President of ICAI
- Succeeded by: V Rajaraman

Personal details
- Occupation: Chartered Accountant

= Y. H. Malegam =

Indian chartered accountant

Yezdi Hirji Malegam is an Indian chartered accountant who was the president of Institute of Chartered Accountants of India from 1979 to 1980. He was the chairman of National Advisory Committee on Accounting Standards. Since 27 November 2000, he has been a board member of Reserve Bank of India and holds a position as a trustee of The Willingdon Sports Club. He is also engaged in various other fields of business and finance. He has been a director of the Indian Central Bank's board for 17 years.

==Review of Disclosure Requirements==
Malegam lead a 1995 review of disclosure requirements for public issues. Under his recommendation, guidelines were produced by SEBI, which included the recommendation such as companies declaring loans to subsidy companies.
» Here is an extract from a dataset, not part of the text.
-- ==== Sys2Proof/Laws/Families.lean ====
section
/-! SUPPORT. The 512 constructors by families: `Instr.byFamily` reduces a claim about every instruction to one case per
family, and `exec_<family>` gives the effect of each family, so that no proof splits `exec` again. -/
namespace Sys2Proof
==Study of Issues and Concerns in the MFI Sector==
Malegam was appointed Chairman of the famous Malegam Committee (Sub-Committee of the RBI Central Board of Directors) set up to study issues and concerns in the MFI Sector. The committee submitted its report to the RBI in January 2011. Malegam contended that the micro-finance institutions have neglected the poor.

==Financial sector and accounting reforms==
Malegam was member of the Financial Sector Legislative Reforms Commission set up in 2011 to amend the financial laws in India. However, Malegam submitted a dissenting note to the Commission's Report, arguing that Reserve Bank of India should control all capital flows except FDI.

==Awards and honours==
Malegam received Padma Shri Award (the fourth highest civilian award in the Republic of India) in 2012.